====== PROVIDED INFORMATION ======

-- ==== Sys2Proof/Laws/Mem.lean ====
section
/-!
SUPPORT. The laws of the memories: bytes read back as they were written, other bytes stay, and every operation keeps the
canonical form.
-/

namespace Sys2Proof.Machine

theorem NMap.wf_putBytes {m : NMap Byte} (a : Nat) (bs : List Byte) (h : NMap.wf byte0 m) : NMap.wf byte0 (putBytes m a bs) := by
  induction bs generalizing m a with
  | nil => exact h
  | cons b r ih => exact ih (a + 1) (NMap.wf_set a b h)

/-- Bytes outside the range that is written stay. -/
theorem get_putBytes_other (m : NMap Byte) (a j : Nat) (bs : List Byte) (h : j < a ∨ a + bs.length ≤ j) :
    NMap.get byte0 (putBytes m a bs) j = NMap.get byte0 m j := by
  induction bs generalizing m a with
  | nil => rfl
  | cons b r ih =>
    simp only [List.length_cons] at h
    have hne : j ≠ a := by omega
    rw [putBytes, ih _ _ (by omega), NMap.get_set_ne _ _ hne]

/-- Bytes read back as they were written. -/
theorem get_putBytes (m : NMap Byte) (a i : Nat) (bs : List Byte) (h : i < bs.length) :
    NMap.get byte0 (putBytes m a bs) (a + i) = bs[i] := by
  induction bs generalizing m a i with
  | nil => simp at h
  | cons b r ih =>
    rw [putBytes]
    cases i with
    | zero => simp [get_putBytes_other _ (a + 1) a r (by omega)]
    | succ i =>
      have e : a + (i + 1) = a + 1 + i := by omega
      simpa [e] using ih (NMap.set byte0 m a b) (a + 1) i (by simpa using h)

theorem Memory.wf_empty : Memory.wf {} := ⟨NMap.wf_nil, NMap.wf_nil, NMap.wf_nil, NMap.wf_nil⟩

theorem State.wf_sramPut {s : State} (a : Nat) (bs : List Byte) (h : Memory.wf s.mem) : Memory.wf (s.sramPut a bs).mem :=
  ⟨h.1, h.2.1, h.2.2.1, NMap.wf_putBytes a bs h.2.2.2⟩

theorem State.wf_pktPut {s : State} (a : Nat) (bs : List Byte) (h : Memory.wf s.mem) : Memory.wf (s.pktPut a bs).mem :=
  ⟨h.1, h.2.1, NMap.wf_putBytes a bs h.2.2.1, h.2.2.2⟩

theorem State.wf_dramSet {s : State} (a : Nat) (b : Byte) (h : Memory.wf s.mem) : Memory.wf (s.dramSet a b).mem := by
  unfold State.dramSet
  split
  · exact h
  split
  · exact ⟨h.1, NMap.wf_set a (some b) h.2.1, h.2.2⟩
  · exact ⟨NMap.wf_set a b h.1, h.2⟩

theorem State.wf_dramFill {s : State} (a : Nat) (bs : List Byte) (h : Memory.wf s.mem) : Memory.wf (s.dramFill a bs).mem := by
  induction bs generalizing s a with
  | nil => exact h
  | cons b r ih => exact ih (a + 1) (State.wf_dramSet a b h)

/-- A write to DRAM keeps the canonical form. -/
theorem State.wf_dramPut {s : State} (a : Nat) (bs : List Byte) (h : Memory.wf s.mem) : Memory.wf (s.dramPut a bs).mem := by
  have h' := State.wf_dramFill a bs h
  unfold State.dramPut
  dsimp only
  split
  · exact h'
  · exact h'

/-! ## What a write to DRAM leaves -/

/-- A byte of DRAM that is not written stays. -/
theorem State.dramByte_dramSet_other (s : State) {a j : Nat} (b : Byte) (h : j ≠ a) : (s.dramSet a b).dramByte j = s.dramByte j := by
  unfold State.dramSet
  split
  · rfl
  split <;> simp [State.dramByte, State.setMem, NMap.get_set_ne _ _ h]

/-- The byte that is written, where the address is not lost. -/
theorem State.dramByte_dramSet (s : State) (a : Nat) (b : Byte) (h : s.dramLost a = false) : (s.dramSet a b).dramByte a = b := by
  unfold State.dramSet
  rw [h]
  simp only [Bool.false_eq_true, if_false]
  split
  · simp [State.dramByte, State.setMem]
  · rename_i hq
    have hn : NMap.get (fun _ => none) s.mem.queued a = none := by simpa using hq
    simp [State.dramByte, State.setMem, hn]

end Sys2Proof.Machine
end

======

● WHAT THIS TASK INVOLVES: Copy each entry above exactly, leaving nothing out.

● WRITTEN ANSWER:
-- ==== Sys2Proof/Laws/Mem.lean ====
section
/-!
SUPPORT. The laws of the memories: bytes read back as they were written, other bytes stay, and every operation keeps the
canonical form.
-/

namespace Sys2Proof.Machine

theorem NMap.wf_putBytes {m : NMap Byte} (a : Nat) (bs : List Byte) (h : NMap.wf byte0 m) : NMap.wf byte0 (putBytes m a bs) := by
  induction bs generalizing m a with
  | nil => exact h
  | cons b r ih => exact ih (a + 1) (NMap.wf_set a b h)

/-- Bytes outside the range that is written stay. -/
theorem get_putBytes_other (m : NMap Byte) (a j : Nat) (bs : List Byte) (h : j < a ∨ a + bs.length ≤ j) :
    NMap.get byte0 (putBytes m a bs) j = NMap.get byte0 m j := by
  induction bs generalizing m a with
  | nil => rfl
  | cons b r ih =>
    simp only [List.length_cons] at h
    have hne : j ≠ a := by omega
    rw [putBytes, ih _ _ (by omega), NMap.get_set_ne _ _ hne]

/-- Bytes read back as they were written. -/
theorem get_putBytes (m : NMap Byte) (a i : Nat) (bs : List Byte) (h : i < bs.length) :
    NMap.get byte0 (putBytes m a bs) (a + i) = bs[i] := by
  induction bs generalizing m a i with
  | nil => simp at h
  | cons b r ih =>
    rw [putBytes]
    cases i with
    | zero => simp [get_putBytes_other _ (a + 1) a r (by omega)]
    | succ i =>
      have e : a + (i + 1) = a + 1 + i := by omega
      simpa [e] using ih (NMap.set byte0 m a b) (a + 1) i (by simpa using h)

theorem Memory.wf_empty : Memory.wf {} := ⟨NMap.wf_nil, NMap.wf_nil, NMap.wf_nil, NMap.wf_nil⟩

theorem State.wf_sramPut {s : State} (a : Nat) (bs : List Byte) (h : Memory.wf s.mem) : Memory.wf (s.sramPut a bs).mem :=
  ⟨h.1, h.2.1, h.2.2.1, NMap.wf_putBytes a bs h.2.2.2⟩

theorem State.wf_pktPut {s : State} (a : Nat) (bs : List Byte) (h : Memory.wf s.mem) : Memory.wf (s.pktPut a bs).mem :=
  ⟨h.1, h.2.1, NMap.wf_putBytes a bs h.2.2.1, h.2.2.2⟩

theorem State.wf_dramSet {s : State} (a : Nat) (b : Byte) (h : Memory.wf s.mem) : Memory.wf (s.dramSet a b).mem := by
  unfold State.dramSet
  split
  · exact h
  split
  · exact ⟨h.1, NMap.wf_set a (some b) h.2.1, h.2.2⟩
  · exact ⟨NMap.wf_set a b h.1, h.2⟩

theorem State.wf_dramFill {s : State} (a : Nat) (bs : List Byte) (h : Memory.wf s.mem) : Memory.wf (s.dramFill a bs).mem := by
  induction bs generalizing s a with
  | nil => exact h
  | cons b r ih => exact ih (a + 1) (State.wf_dramSet a b h)

/-- A write to DRAM keeps the canonical form. -/
theorem State.wf_dramPut {s : State} (a : Nat) (bs : List Byte) (h : Memory.wf s.mem) : Memory.wf (s.dramPut a bs).mem := by
  have h' := State.wf_dramFill a bs h
  unfold State.dramPut
  dsimp only
  split
  · exact h'
  · exact h'

/-! ## What a write to DRAM leaves -/

/-- A byte of DRAM that is not written stays. -/
theorem State.dramByte_dramSet_other (s : State) {a j : Nat} (b : Byte) (h : j ≠ a) : (s.dramSet a b).dramByte j = s.dramByte j := by
  unfold State.dramSet
  split
  · rfl
  split <;> simp [State.dramByte, State.setMem, NMap.get_set_ne _ _ h]

/-- The byte that is written, where the address is not lost. -/
theorem State.dramByte_dramSet (s : State) (a : Nat) (b : Byte) (h : s.dramLost a = false) : (s.dramSet a b).dramByte a = b := by
  unfold State.dramSet
  rw [h]
  simp only [Bool.false_eq_true, if_false]
  split
  · simp [State.dramByte, State.setMem]
  · rename_i hq
    have hn : NMap.get (fun _ => none) s.mem.queued a = none := by simpa using hq
    simp [State.dramByte, State.setMem, hn]

end Sys2Proof.Machine
end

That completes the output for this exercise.